= Richard Tait (game designer) =

Scottish-born board game creator (died 2022)

Richard John Tait (January 17, 1964 – July 25, 2022) was a Scottish-born American board game creator known for developing Cranium with Whit Alexander, a fellow ex-Microsoft executive. They founded the game company Cranium, Inc. and led it until 2008, when it was acquired by Hasbro.

==Biography==
Richard Tait was born in Broughty Ferry, Scotland on January 17, 1964 to his father Andrew, a Poloroid executive, and his mother Kathleen, a receptionist for a medical office. He grew up in Helensburgh, Scotland and considered himself an "idea guy" from a young age. His jobs included herding sheep. As a newspaper delivery boy, he offered bacon and rolls in addition to the morning paper. Tait aspired to be a drummer but was encouraged by his parents to pursue accounting, which he disliked after taking an accounting class. He later said, "I was very unhappy. There was nothing about it I could find fun or exciting." When his father gave him a synthesizer building kit, Tait was introduced to computer science, which he later studied at Heriot-Watt University in Edinburgh. He moved to the United States in 1986 for a master's degree from the Tuck School of Business at Dartmouth College.

After his graduation from Tuck School, Tait accepted a software development position at Microsoft, where he worked for 10 years.
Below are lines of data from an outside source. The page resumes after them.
/-- ENTER pushes BP, and at level 1 the new frame pointer (R540). -/
theorem shutsDown_enter {size : Word} {level : Byte} (hp : s.msw.pe = false)
    (hlevel : level.toNat % 32 < 2) : ShutsDown (.enter size level) s (level.toNat % 32 + 1) := by
  obtain h | h : level.toNat % 32 = 0 ∨ level.toNat % 32 = 1 := by omega
  · rw [h]
    exact shutsDown_of_finish (State.beginsWithPush_push hp (State.endsInPush_zero _))
      (exec_enter_zero h)
  · obtain ⟨-, hframe⟩ := State.beginsWithPush_one (s := s.pushRaw s.regs.bp)
      (s.pushRaw s.regs.bp).regs.sp (by simpa using hp)
    rw [h]
    exact shutsDown_of_finish (State.beginsWithPush_push hp
      ((hframe.keepPushes s (s.pushRaw s.regs.bp)).bind _)) (exec_enter_one h)

theorem shutsDown_pusha (hp : s.msw.pe = false) : ShutsDown .pusha s 8 := by
  refine shutsDown_of_finish (x := s.pushAll s.regs.pushaWords) (State.beginsWithPush_pushAll _ hp) ?_
  change execPusha s = _
  rw [execPusha, if_neg (by simp [hp])]

/-- The instructions that push one word: PUSH, PUSHF and near CALL. -/
theorem shutsDown_one (hp : s.msw.pe = false)
    (h : (∃ reg, i = .pushReg reg) ∨ (∃ r, i = .pushSreg r) ∨ (∃ imm, i = .pushImm imm) ∨
      i = .pushf ∨ (∃ d, i = .callRel d) ∨
      ∃ rm, s.rmReady .read .word rm = true ∧ (i = .pushRm rm ∨ i = .callRm rm)) :
    ShutsDown i s 1 := by
  obtain ⟨reg, rfl⟩ | ⟨r, rfl⟩ | ⟨imm, rfl⟩ | rfl | ⟨d, rfl⟩ | ⟨rm, hrm, rfl | rfl⟩ := h
  · exact shutsDown_of_finish (State.beginsWithPush_one _ hp) (exec_pushReg reg s)
  · exact shutsDown_of_finish (State.beginsWithPush_one _ hp) (exec_pushSreg r s)
  · exact shutsDown_of_finish (State.beginsWithPush_one _ hp) (exec_pushImm imm s)
  · exact shutsDown_of_finish (State.beginsWithPush_one _ hp) (exec_pushf s)
  · exact shutsDown_of_finish (State.beginsWithPush_nearCall _ hp)
      (exec_nearCall (.inl ⟨d, rfl, rfl⟩))
  · exact shutsDown_of_finish (State.beginsWithPush_one _ hp) (exec_pushRm_of_ready hrm)
  · exact shutsDown_of_finish (State.beginsWithPush_nearCall _ hp)
      (exec_nearCall (.inr ⟨rm, rfl, hrm, rfl⟩))

theorem shutsDown_callFar (hp : s.msw.pe = false)
    (h : (∃ off sel, i = .callFar off sel) ∨
      ∃ m, s.wordsReady (s.memSeg m) (s.ea m) 2 = true ∧ i = .callFarMem m) :
    ShutsDown i s 2 := by
  obtain ⟨off, sel, rfl⟩ | ⟨m, hm, rfl⟩ := h
  · exact shutsDown_of_finish (State.beginsWithPush_farCall sel off hp) rfl
  · exact shutsDown_of_finish (State.beginsWithPush_farCall _ _ hp)
      (congrArg s.finish (Exec.bind_of_ok (State.readPointer_of_ready hm)))

/-- INT n, INT 3 and INTO push FLAGS, CS and IP (R640). -/
theorem shutsDown_softInt {v : Byte} (hp : s.msw.pe = false)
    (h : i = .int v ∨ (i = .int3 ∧ v = 3#8) ∨ (i = .into ∧ v = 4#8 ∧ s.flags.of = true))
    (hfits : 4 * v.toNat + 3 ≤ s.idtr.limit.toNat)
    (hans : s.answersAt (s.idtr.base + BitVec.ofNat 24 (4 * v.toNat)) 4 = true) :
    ShutsDown i s 3 := by
  refine shutsDown_of_delivery ?_ (exec_softInt_real hp h)
  rw [State.realInterrupt_fits (s := s.entering) hfits]
  exact State.beginsWithPush_realEntry hp hans

end

/-- Settles O44: an INT outside the table is the entry of exception 8, or shutdown; each instruction that
pushes ends in the push that finds SP = 0001h (`State.BeginsWithPush`). -/
theorem realModeTableLimitAndShutdown : Obligations.RealModeTableLimitAndShutdown := by
  refine ⟨fun s n hp hout => ⟨fun h8 h13 h35 hok hans => ?_, exec_int_shutdown hp hout⟩,
    fun s i n hp h => ?_⟩
  · have hexec := exec_int_outside hp hout h8 h13 h35 hok hans
    have hpushed := State.pushed_realEntered (s := s.entering) 8#8 .exception s.here hp hok
    obtain ⟨hip, hcs⟩ := s.entering.realEntered_eight .exception s.here
    generalize s.entering.realEntered 8#8 .exception s.here = t at *
    exact ⟨t.release s, hexec, State.pushed_congr hpushed rfl fun _ => rfl, hip, hcs⟩
  · obtain ⟨rfl, h⟩ | ⟨rfl, h⟩ | ⟨rfl, v, hi, hfits, hans⟩ | ⟨rfl, rfl⟩ |
      ⟨size, level, rfl, hlevel, rfl⟩ := h
    · exact shutsDown_one hp h
    · exact shutsDown_callFar hp h
    · exact shutsDown_softInt hp hi hfits hans
    · exact shutsDown_pusha hp
    · exact shutsDown_enter hp hlevel

end Sys2Proof.Machine
end

section
/-! PROOFS. What the flag computations give, in numbers. -/

namespace Sys2Proof.Machine

/-! ## Integers of a width (R13) -/

theorem signedValue_bounds {w : Width} {v : Word} (h : v.toNat < 2 ^ w.bits) :
    -(2 ^ (w.bits - 1) : Int) ≤ signedValue w v ∧ signedValue w v < 2 ^ (w.bits - 1) := by
  unfold signedValue
  split <;> cases w <;> simp only [Width.bits] at * <;> omega

/-- An operand and the integer it denotes differ by a multiple of 2^N. -/
theorem signedValue_emod (w : Width) (v : Word) :
    signedValue w v % 2 ^ w.bits = (v.toNat : Int) % 2 ^ w.bits := by
  unfold signedValue
  split
  · rfl
  · exact Int.sub_emod_right _ _

theorem msb_iff {w : Width} {v : Word} (h : v.toNat < 2 ^ w.bits) :
    msb w v = true ↔ 2 ^ (w.bits - 1) ≤ v.toNat := by
  cases w <;> simp only [msb, Width.bits] at *
  · rw [BitVec.getLsbD, Nat.testBit_eq_decide_div_mod_eq, decide_eq_true_eq]
    omega
  · rw [BitVec.getLsbD, Nat.testBit_eq_decide_div_mod_eq, decide_eq_true_eq]
    omega

theorem signed_eq_signedValue {w : Width} {v : Word} (h : v.toNat < 2 ^ w.bits) :
    signed w v = signedValue w v := by
  simp only [signed, msb_iff h, signedValue, ← Nat.not_lt, ite_not]

theorem signedValue_word_eq_ite (v : Word) :
    signedValue .word v = if v.getLsbD 15 then (v.toNat : Int) - 2 ^ 16 else (v.toNat : Int) :=
  (signed_eq_signedValue (w := .word) v.isLt).symm

theorem fitsSigned_iff (w : Width) (n : Int) :
    fitsSigned w n = true ↔ -(2 ^ (w.bits - 1) : Int) ≤ n ∧ n < 2 ^ (w.bits - 1) := by
  simp [fitsSigned]

/-- The N low bits of an integer denote it exactly where it lies in the signed range. -/
theorem signedValue_eq_iff {w : Width} {r : Word} {n : Int}
    (h : (r.toNat : Int) = n % 2 ^ w.bits) : signedValue w r = n ↔ fitsSigned w n = true := by
  rw [fitsSigned_iff]
  unfold signedValue
  split <;> cases w <;> simp only [Width.bits] at * <;> omega

/-- OF of a result: the integer meant is not the one its N low bits denote. -/
theorem not_fitsSigned_iff {w : Width} {r : Word} {n : Int}
    (h : (r.toNat : Int) = n % 2 ^ w.bits) : (!fitsSigned w n) = true ↔ signedValue w r ≠ n := by
  rw [Ne, signedValue_eq_iff h, Bool.not_eq_true', Bool.not_eq_true]

theorem truncTo_toNat (w : Width) (n : Nat) : (truncTo w n).toNat = n % 2 ^ w.bits := by
  cases w <;> simp only [truncTo, Width.bits, BitVec.toNat_ofNat] <;> omega

theorem truncInt_toNat (w : Width) (n : Int) : ((truncInt w n).toNat : Int) = n % 2 ^ w.bits := by
  rw [truncInt, truncTo_toNat]
  cases w <;> simp only [Width.bits] <;> omega

theorem toNat_ofInt_word (n : Int) : ((BitVec.ofInt 16 n).toNat : Int) =
    n % 2 ^ Width.word.bits := by
  simp only [BitVec.toNat_ofInt, Width.bits]
  omega

theorem truncTo_lt (w : Width) (n : Nat) : (truncTo w n).toNat < 2 ^ w.bits := by
  rw [truncTo_toNat]
  exact Nat.mod_lt _ (Nat.two_pow_pos _)

theorem truncInt_lt (w : Width) (n : Int) : (truncInt w n).toNat < 2 ^ w.bits := truncTo_lt w _

/-! ## ZF, SF and PF (R18) -/

theorem parityEven_iff (v : Word) : parityEven v = true ↔ evenOnes v := by
  unfold parityEven evenOnes
  simp only [List.range_succ, List.range_zero, List.nil_append, List.filter_append,
    List.filter_singleton, List.length_append]
  generalize v.getLsbD 0 = b0, v.getLsbD 1 = b1, v.getLsbD 2 = b2, v.getLsbD 3 = b3,
    v.getLsbD 4 = b4, v.getLsbD 5 = b5, v.getLsbD 6 = b6, v.getLsbD 7 = b7
  revert b0 b1 b2 b3 b4 b5 b6 b7
  decide

theorem Flags.ofResult_setSZP (f : Flags) {w : Width} {r : Word} (h : r.toNat < 2 ^ w.bits) :
    (f.setSZP w r).ofResult w r :=
  ⟨beq_iff_eq, msb_iff h, parityEven_iff r⟩

/-! ## Add and Sub (R381) -/

theorem carryNat_eq_toNat (c : Bool) : carryNat c = c.toNat := by cases c <;> rfl

theorem addFlags_sameControl (w : Width) (a b : Word) (c : Bool) (f : Flags) :
    f.sameControl (addFlags w a b c f).2 := ⟨rfl, rfl, rfl, rfl, rfl⟩

theorem subFlags_sameControl (w : Width) (a b : Word) (c : Bool) (f : Flags) :
    f.sameControl (subFlags w a b c f).2 := ⟨rfl, rfl, rfl, rfl, rfl⟩

theorem addFlags_lt (w : Width) (a b : Word) (c : Bool) (f : Flags) :
    (addFlags w a b c f).1.toNat < 2 ^ w.bits := truncTo_lt w _

theorem subFlags_lt (w : Width) (a b : Word) (c : Bool) (f : Flags) :
    (subFlags w a b c f).1.toNat < 2 ^ w.bits := truncInt_lt w _

/-- The sum of two operands is that of the integers they denote, modulo 2^N. -/
theorem truncTo_add_emod (w : Width) (a b : Word) (c : Nat) :
    ((truncTo w (a.toNat + b.toNat + c)).toNat : Int) =
      (signedValue w a + signedValue w b + c) % 2 ^ w.bits := by
  have ha := signedValue_emod w a
  have hb := signedValue_emod w b
  rw [truncTo_toNat]
  cases w <;> simp only [Width.bits] at * <;> omega

theorem truncInt_sub_emod (w : Width) (a b : Word) (c : Nat) :
    ((truncInt w ((a.toNat : Int) - b.toNat - c)).toNat : Int) =
      (signedValue w a - signedValue w b - c) % 2 ^ w.bits := by
  have ha := signedValue_emod w a
  have hb := signedValue_emod w b
  rw [truncInt_toNat]
  cases w <;> simp only [Width.bits] at * <;> omega

section
variable {w : Width} {a b : Word} (ha : a.toNat < 2 ^ w.bits) (hb : b.toNat < 2 ^ w.bits)
include ha hb

theorem sumResult_addFlags (c : Bool) (f : Flags) :
    sumResult w a b c.toNat (addFlags w a b c f).1 (addFlags w a b c f).2 := by
  simp only [sumResult, addFlags, carryNat_eq_toNat, signed_eq_signedValue ha,
    signed_eq_signedValue hb]
  exact ⟨truncTo_toNat w _, decide_eq_true_iff, not_fitsSigned_iff (truncTo_add_emod w a b _),
    f.ofResult_setSZP (truncTo_lt w _)⟩

theorem differenceResult_subFlags (c : Bool) (f : Flags) :
    differenceResult w a b c.toNat (subFlags w a b c f).1 (subFlags w a b c f).2 := by
  simp only [differenceResult, subFlags, carryNat_eq_toNat, signed_eq_signedValue ha,
    signed_eq_signedValue hb]
  exact ⟨truncInt_toNat w _, decide_eq_true_iff, not_fitsSigned_iff (truncInt_sub_emod w a b _),
    f.ofResult_setSZP (truncInt_lt w _)⟩

end

theorem sumCarry_addFlags (w : Width) (a b : Word) (c : Bool) (f : Flags) :
    sumCarry w a b c.toNat (addFlags w a b c f).2 := by
  rw [← carryNat_eq_toNat]
  exact decide_eq_true_iff

theorem differenceBorrow_subFlags (w : Width) (a b : Word) (c : Bool) (f : Flags) :
    differenceBorrow a b c.toNat (subFlags w a b c f).2 := by
  rw [← carryNat_eq_toNat]
  exact decide_eq_true_iff

end Sys2Proof.Machine
end

section
/-! PROOFS. ADD, ADC, SUB, SBB, CMP, NEG, INC and DEC. -/

namespace Sys2Proof.Machine

/-! ## Instructions that write one operand and the flags (R382 to R384) -/

section
variable {s : State} {w : Width} {rm : RM}

theorem State.finish_modifyRM_of (op : Word → Flags → Word × Flags)
    (h : s.rmReady .write w rm = true) :
    s.finish (s.modifyRM w rm op) = .next (s.rmPutFlags w rm (op (s.rmValue w rm) s.flags)) := by
  rw [State.modifyRM_of_ready op h, State.finish_ok]

theorem State.finish_binRmReg_of_write (op : BinOp) (reg : RegNum)
    (h : s.rmReady .write w rm = true) :
    s.finish (s.binRmReg op false w rm reg) =
      .next (s.rmPutFlags w rm (op (s.rmValue w rm) (s.getReg w reg) s.flags)) :=
  State.finish_modifyRM_of _ h

theorem State.finish_readRM_of (f : Word → Exec State) (h : s.rmReady .read w rm = true) :
    s.finish (s.readRM w rm >>= f) = s.finish (f (s.rmValue w rm)) := by
  rw [State.readRM_of_ready h, Exec.ok_bind]

theorem State.finish_binRmReg_of_read (op : BinOp) (reg : RegNum)
    (h : s.rmReady .read w rm = true) :
    s.finish (s.binRmReg op true w rm reg) =
      .next (s.rmPutFlags w (.reg reg) (op (s.getReg w reg) (s.rmValue w rm) s.flags)) :=
  State.finish_readRM_of _ h

theorem State.finish_binRmImm_of (op : BinOp) (v : Word) (h : s.rmReady .write w rm = true) :
    s.finish (s.binRmImm op w rm v) = .next (s.rmPutFlags w rm (op (s.rmValue w rm) v s.flags)) :=
  State.finish_modifyRM_of _ h

theorem State.finish_flagsRM_of (op : Word → Flags → Flags) (h : s.rmReady .read w rm = true) :
    s.finish (s.flagsRM w rm op) = .next (s.setFlags (op (s.rmValue w rm) s.flags)) :=
  State.finish_readRM_of _ h

end

section
variable (s : State) (w : Width) (rm : RM)

theorem State.placed_rmPutFlags {r : Word × Flags} (h : r.1.toNat < 2 ^ w.bits) :
    s.placed (s.rmPutFlags w rm r) w rm r.1 := State.placed_setFlags (s.placed_rmPut w rm h) r.2

theorem State.sameElse_rmPutFlags (r : Word × Flags) : s.sameElse (s.rmPutFlags w rm r) :=
  State.sameElse_setFlags (s.sameElse_rmPut w rm r.1) r.2

end

section
variable {i : Instr} {s : State} {w : Width} {rm : RM} {a b : Word}
  (ha : a.toNat < 2 ^ w.bits) (hb : b.toNat < 2 ^ w.bits)
include ha hb

theorem addsInto_of_rmPutFlags {c : Bool}
    (hi : exec i s = .next (s.rmPutFlags w rm (addFlags w a b c s.flags))) :
    addsInto i s w rm a b c.toNat :=
  ⟨_, _, hi, s.placed_rmPutFlags w rm (addFlags_lt w a b c _), sumResult_addFlags ha hb c _,
    sumCarry_addFlags w a b c _, addFlags_sameControl w a b c _, s.sameElse_rmPutFlags w rm _⟩

theorem addsInto_of_addOp (hi : exec i s = .next (s.rmPutFlags w rm (addOp w a b s.flags))) :
    addsInto i s w rm a b 0 := addsInto_of_rmPutFlags (c := false) ha hb hi

theorem addsInto_of_adcOp (hi : exec i s = .next (s.rmPutFlags w rm (adcOp w a b s.flags))) :
    addsInto i s w rm a b s.flags.cf.toNat := addsInto_of_rmPutFlags ha hb hi

theorem subtractsInto_of_rmPutFlags {c : Bool}
    (hi : exec i s = .next (s.rmPutFlags w rm (subFlags w a b c s.flags))) :
    subtractsInto i s w rm a b c.toNat :=
  ⟨_, _, hi, s.placed_rmPutFlags w rm (subFlags_lt w a b c _),
    differenceResult_subFlags ha hb c _, differenceBorrow_subFlags w a b c _,
    subFlags_sameControl w a b c _, s.sameElse_rmPutFlags w rm _⟩

theorem subtractsInto_of_subOp (hi : exec i s = .next (s.rmPutFlags w rm (subOp w a b s.flags))) :
    subtractsInto i s w rm a b 0 := subtractsInto_of_rmPutFlags (c := false) ha hb hi

theorem subtractsInto_of_sbbOp (hi : exec i s = .next (s.rmPutFlags w rm (sbbOp w a b s.flags))) :
    subtractsInto i s w rm a b s.flags.cf.toNat := subtractsInto_of_rmPutFlags ha hb hi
He developed multiple internal businesses such as MSN HomeAdvisor, was mentored by future Microsoft CEO Steve Ballmer, and hired the future Microsoft CEO Satya Nadella. Tait left Microsoft in 1997 and considered a career as a radio DJ.

In 1998, Tait co-created the board game Cranium with Whit Alexander, another former Microsoft executive. Inc magazine reported in 2002 that his resumé contained both "shepherd" and "Microsoft Employee of the Year". Tait and Alexander expanded the operation into Cranium, Inc., which developed many games before it was acquired by Hasbro for $77.5 million in 2008.

Tait launched Golazo, a now-defunct energy drink company. He became an "entrepreneur-in-residence" at Starbucks before joining Valor Siren Ventures, a venture capital fund in Seattle.

== Personal life ==
Tait was a lifelong fan of association football. He was married to Karen Fries, with whom he shared two sons and one daughter. The couple later divorced. Tait was engaged to Amy Paron at the time of his death.

Tait died from complications of COVID-19 at his home in Bainbridge Island, Washington, on July 25, 2022, at the age of 58.